(Stored items)

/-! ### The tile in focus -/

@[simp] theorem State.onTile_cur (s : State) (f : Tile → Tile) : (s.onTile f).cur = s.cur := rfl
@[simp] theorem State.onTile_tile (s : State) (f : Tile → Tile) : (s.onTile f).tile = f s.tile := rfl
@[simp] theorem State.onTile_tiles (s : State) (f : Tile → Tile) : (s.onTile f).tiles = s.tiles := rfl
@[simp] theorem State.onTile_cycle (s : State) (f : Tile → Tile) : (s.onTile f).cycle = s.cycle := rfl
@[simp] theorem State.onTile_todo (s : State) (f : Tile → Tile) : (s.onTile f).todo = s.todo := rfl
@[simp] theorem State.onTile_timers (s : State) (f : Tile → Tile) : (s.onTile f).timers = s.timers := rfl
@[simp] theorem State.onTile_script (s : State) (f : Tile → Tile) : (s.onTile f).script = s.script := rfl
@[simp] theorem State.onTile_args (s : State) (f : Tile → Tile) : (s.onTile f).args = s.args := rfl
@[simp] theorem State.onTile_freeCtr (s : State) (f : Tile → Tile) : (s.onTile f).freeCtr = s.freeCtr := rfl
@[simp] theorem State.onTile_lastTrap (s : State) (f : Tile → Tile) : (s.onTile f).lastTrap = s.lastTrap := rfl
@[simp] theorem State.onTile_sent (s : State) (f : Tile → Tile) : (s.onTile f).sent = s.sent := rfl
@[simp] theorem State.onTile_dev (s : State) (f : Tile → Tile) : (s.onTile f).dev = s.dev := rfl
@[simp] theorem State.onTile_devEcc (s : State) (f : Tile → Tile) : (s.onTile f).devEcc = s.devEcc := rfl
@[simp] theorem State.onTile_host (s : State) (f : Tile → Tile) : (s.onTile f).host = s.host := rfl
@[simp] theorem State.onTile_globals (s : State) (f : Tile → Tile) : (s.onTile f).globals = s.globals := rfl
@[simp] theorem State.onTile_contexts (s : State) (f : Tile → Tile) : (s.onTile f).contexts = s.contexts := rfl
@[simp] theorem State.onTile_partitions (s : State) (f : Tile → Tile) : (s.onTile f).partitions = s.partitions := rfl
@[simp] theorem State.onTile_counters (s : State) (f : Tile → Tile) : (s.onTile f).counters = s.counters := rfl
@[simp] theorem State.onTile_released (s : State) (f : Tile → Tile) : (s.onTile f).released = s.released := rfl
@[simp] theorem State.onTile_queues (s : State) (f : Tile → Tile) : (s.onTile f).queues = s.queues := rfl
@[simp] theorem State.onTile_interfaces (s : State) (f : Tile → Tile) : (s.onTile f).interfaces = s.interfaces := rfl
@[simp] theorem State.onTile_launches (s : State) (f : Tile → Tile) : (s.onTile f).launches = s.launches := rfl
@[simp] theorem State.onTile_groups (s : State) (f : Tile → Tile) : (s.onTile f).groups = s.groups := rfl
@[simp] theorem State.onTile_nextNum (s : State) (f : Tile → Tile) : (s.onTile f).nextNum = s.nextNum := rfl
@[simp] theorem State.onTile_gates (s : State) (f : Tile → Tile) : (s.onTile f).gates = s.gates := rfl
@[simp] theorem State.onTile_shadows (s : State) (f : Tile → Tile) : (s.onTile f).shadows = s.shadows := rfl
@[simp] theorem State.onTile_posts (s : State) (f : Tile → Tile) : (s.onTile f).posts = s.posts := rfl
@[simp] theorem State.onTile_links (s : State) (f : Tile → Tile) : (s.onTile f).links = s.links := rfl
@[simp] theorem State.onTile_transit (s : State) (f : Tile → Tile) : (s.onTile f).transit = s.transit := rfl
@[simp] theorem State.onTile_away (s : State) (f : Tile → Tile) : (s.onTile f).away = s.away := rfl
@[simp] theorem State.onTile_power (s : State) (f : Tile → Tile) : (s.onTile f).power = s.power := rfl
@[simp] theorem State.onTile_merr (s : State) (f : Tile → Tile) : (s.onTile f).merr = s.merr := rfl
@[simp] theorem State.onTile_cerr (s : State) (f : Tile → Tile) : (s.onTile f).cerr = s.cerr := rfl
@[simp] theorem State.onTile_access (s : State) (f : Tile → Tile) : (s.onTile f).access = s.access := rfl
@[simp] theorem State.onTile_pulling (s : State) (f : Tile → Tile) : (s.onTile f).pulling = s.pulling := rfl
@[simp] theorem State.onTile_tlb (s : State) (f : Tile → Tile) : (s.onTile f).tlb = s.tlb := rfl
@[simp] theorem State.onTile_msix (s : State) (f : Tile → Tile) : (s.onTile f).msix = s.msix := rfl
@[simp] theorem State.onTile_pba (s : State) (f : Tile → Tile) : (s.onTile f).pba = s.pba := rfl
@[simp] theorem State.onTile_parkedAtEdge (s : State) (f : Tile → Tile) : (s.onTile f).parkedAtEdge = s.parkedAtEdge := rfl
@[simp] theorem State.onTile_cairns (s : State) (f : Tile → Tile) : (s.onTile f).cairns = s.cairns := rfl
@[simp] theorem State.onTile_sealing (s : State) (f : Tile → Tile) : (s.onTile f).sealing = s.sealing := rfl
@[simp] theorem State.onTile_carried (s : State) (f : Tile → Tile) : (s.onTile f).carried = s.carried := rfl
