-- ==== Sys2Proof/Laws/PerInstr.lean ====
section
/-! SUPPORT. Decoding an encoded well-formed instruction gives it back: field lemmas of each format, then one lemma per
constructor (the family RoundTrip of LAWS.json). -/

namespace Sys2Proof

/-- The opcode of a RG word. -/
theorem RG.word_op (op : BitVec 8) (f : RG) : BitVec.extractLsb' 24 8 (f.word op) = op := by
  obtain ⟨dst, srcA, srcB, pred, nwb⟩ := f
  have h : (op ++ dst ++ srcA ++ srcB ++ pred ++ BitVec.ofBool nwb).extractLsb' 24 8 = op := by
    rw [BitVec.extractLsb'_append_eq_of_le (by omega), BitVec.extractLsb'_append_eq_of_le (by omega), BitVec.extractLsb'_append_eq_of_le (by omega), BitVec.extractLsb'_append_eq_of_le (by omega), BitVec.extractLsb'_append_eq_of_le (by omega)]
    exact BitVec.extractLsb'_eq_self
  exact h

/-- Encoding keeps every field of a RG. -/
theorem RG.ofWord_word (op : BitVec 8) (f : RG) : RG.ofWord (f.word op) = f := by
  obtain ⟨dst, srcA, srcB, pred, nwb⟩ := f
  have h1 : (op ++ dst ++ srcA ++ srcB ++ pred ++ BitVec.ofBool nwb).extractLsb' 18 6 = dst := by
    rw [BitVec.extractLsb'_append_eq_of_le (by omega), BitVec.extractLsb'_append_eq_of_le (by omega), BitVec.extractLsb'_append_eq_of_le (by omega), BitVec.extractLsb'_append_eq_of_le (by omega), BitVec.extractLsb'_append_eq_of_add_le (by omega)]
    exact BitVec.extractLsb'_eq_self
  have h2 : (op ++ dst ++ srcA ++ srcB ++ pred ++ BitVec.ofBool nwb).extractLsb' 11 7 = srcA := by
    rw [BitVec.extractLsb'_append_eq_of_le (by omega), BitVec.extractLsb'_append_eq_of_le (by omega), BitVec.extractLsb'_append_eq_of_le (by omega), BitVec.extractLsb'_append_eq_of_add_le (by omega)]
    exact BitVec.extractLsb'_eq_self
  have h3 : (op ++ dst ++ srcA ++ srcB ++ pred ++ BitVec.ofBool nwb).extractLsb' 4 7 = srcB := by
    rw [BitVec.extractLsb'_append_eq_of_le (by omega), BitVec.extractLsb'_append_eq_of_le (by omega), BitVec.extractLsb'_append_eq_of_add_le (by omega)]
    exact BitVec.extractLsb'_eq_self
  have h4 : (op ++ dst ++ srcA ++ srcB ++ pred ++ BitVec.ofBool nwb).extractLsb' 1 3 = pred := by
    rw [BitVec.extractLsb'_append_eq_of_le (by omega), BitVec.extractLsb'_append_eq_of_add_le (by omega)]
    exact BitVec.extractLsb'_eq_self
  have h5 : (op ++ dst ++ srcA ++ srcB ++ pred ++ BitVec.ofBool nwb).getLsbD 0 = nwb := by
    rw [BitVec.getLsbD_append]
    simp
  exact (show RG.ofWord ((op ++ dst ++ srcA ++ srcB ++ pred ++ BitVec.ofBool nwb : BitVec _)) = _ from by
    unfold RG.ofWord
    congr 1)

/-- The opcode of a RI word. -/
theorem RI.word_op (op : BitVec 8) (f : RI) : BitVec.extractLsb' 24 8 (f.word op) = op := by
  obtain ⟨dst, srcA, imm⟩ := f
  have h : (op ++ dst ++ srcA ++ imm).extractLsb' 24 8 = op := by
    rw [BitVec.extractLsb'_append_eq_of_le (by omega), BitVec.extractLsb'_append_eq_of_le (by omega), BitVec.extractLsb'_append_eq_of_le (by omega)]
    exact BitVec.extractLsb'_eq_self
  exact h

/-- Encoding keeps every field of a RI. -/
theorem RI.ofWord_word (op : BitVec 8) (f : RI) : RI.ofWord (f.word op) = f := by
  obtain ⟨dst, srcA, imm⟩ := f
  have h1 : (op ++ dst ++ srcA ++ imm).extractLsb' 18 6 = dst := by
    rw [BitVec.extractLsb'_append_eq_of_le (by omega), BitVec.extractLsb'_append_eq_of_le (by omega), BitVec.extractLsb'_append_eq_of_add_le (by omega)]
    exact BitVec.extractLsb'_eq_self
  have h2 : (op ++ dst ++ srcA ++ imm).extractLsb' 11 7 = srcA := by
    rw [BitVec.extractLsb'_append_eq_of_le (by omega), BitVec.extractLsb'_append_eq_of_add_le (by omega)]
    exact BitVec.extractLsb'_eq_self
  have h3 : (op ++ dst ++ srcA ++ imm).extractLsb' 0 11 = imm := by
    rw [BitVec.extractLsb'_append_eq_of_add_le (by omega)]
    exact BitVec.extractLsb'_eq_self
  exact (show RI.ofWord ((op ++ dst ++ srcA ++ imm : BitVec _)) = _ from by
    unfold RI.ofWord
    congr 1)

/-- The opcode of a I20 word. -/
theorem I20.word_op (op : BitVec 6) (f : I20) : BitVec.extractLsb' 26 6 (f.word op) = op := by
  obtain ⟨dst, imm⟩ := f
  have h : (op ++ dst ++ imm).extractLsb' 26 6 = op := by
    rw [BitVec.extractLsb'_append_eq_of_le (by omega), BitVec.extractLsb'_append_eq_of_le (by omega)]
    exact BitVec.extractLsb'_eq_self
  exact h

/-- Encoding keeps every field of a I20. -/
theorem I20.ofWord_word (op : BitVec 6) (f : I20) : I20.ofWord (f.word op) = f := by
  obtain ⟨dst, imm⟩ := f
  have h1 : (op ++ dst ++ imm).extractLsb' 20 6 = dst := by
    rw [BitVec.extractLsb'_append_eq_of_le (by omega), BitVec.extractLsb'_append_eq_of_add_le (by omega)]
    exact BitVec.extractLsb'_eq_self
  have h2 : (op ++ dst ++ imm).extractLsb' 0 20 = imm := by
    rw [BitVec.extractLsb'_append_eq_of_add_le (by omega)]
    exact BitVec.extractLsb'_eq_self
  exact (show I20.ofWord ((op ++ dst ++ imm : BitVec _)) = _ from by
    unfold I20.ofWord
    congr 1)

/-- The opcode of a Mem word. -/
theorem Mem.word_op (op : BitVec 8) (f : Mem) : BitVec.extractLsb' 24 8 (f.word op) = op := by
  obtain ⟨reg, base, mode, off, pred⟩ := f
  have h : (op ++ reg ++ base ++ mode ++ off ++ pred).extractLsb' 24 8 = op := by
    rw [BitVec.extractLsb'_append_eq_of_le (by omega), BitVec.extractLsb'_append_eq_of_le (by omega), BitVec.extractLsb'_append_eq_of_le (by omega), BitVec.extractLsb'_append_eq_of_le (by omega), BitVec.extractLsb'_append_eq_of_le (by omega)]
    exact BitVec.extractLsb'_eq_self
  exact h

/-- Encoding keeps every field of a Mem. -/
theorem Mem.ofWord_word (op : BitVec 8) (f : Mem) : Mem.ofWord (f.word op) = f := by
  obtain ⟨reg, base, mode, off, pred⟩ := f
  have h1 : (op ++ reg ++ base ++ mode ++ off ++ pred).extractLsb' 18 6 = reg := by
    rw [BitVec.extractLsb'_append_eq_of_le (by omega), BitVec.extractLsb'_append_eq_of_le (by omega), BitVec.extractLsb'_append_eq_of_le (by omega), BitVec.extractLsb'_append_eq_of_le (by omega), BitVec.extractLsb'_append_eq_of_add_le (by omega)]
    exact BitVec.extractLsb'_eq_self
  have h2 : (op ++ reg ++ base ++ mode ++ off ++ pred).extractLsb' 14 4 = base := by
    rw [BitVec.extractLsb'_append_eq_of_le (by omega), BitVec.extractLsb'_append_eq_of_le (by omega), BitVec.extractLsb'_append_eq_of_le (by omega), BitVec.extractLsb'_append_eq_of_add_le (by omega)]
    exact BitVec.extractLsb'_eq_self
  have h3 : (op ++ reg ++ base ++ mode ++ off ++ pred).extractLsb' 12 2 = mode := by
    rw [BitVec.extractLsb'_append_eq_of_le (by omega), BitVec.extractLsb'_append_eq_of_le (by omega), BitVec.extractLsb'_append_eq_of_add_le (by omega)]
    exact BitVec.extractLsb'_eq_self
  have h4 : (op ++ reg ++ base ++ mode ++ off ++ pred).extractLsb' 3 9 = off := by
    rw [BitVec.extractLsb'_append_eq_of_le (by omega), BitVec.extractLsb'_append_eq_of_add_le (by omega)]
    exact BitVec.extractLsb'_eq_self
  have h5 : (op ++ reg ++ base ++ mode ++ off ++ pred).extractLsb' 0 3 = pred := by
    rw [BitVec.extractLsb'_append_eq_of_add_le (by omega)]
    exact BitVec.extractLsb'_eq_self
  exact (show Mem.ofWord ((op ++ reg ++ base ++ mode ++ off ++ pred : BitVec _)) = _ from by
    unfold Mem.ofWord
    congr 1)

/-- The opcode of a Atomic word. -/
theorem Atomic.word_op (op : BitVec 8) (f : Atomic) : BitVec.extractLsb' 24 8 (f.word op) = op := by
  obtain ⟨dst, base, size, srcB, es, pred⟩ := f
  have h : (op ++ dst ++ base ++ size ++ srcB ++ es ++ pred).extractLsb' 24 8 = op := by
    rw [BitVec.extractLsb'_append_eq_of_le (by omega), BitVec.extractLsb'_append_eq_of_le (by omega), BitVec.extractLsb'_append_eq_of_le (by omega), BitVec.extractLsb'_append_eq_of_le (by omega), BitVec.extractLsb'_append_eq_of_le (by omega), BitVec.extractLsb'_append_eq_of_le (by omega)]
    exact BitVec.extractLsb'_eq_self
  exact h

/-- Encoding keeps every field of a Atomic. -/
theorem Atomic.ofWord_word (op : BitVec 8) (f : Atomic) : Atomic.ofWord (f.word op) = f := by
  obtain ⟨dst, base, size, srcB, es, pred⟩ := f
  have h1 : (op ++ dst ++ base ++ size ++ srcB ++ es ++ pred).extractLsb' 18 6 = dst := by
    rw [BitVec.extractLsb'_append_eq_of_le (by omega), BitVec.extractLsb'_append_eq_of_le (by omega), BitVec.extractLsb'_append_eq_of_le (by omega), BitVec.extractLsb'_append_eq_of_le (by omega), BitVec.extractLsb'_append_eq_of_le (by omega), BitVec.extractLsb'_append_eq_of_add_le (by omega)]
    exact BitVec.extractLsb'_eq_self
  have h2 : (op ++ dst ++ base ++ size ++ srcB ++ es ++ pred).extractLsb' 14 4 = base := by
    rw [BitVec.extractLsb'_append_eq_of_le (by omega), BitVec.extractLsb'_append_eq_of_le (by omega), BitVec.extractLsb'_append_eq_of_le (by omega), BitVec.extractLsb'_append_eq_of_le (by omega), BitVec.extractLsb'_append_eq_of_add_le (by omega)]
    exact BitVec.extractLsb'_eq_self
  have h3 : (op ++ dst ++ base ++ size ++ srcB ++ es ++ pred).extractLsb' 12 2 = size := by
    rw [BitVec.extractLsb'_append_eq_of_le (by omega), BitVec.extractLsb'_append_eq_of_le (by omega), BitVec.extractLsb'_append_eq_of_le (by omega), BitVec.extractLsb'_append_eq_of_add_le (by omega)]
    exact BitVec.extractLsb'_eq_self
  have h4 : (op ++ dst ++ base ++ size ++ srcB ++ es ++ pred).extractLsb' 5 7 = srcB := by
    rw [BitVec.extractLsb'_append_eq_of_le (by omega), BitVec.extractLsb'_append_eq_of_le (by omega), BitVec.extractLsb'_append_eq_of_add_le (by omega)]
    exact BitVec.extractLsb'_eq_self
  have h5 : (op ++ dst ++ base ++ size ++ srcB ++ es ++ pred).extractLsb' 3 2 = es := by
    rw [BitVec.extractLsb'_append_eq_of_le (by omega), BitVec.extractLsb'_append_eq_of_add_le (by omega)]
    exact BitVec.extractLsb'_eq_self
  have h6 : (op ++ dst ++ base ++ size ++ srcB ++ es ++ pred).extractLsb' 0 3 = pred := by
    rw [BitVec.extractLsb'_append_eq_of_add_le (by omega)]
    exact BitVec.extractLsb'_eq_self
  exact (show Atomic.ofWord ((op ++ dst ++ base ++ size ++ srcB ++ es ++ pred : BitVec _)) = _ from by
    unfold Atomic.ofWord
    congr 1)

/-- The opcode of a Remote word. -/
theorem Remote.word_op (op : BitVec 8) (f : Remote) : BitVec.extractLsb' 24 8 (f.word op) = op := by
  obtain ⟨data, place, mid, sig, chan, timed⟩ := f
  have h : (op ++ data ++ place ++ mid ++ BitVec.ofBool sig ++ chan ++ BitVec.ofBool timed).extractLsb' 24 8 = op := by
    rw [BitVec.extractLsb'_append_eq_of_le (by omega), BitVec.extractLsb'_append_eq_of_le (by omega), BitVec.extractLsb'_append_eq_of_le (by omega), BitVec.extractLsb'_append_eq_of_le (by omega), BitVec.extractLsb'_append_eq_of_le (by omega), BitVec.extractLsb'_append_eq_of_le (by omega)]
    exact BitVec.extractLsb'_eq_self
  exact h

### GOAL OF THE EXERCISE
Starting at the first line of the entries above, please extract each line up to and including the line with "s.cycle := rfl", unchanged, and add nothing.

### RESPONSE BOX
/-! ### The tile in focus -/

@[simp] theorem State.onTile_cur (s : State) (f : Tile → Tile) : (s.onTile f).cur = s.cur := rfl
@[simp] theorem State.onTile_tile (s : State) (f : Tile → Tile) : (s.onTile f).tile = f s.tile := rfl
@[simp] theorem State.onTile_tiles (s : State) (f : Tile → Tile) : (s.onTile f).tiles = s.tiles := rfl
@[simp] theorem State.onTile_cycle (s : State) (f : Tile → Tile) : (s.onTile f).cycle = s.cycle := rfl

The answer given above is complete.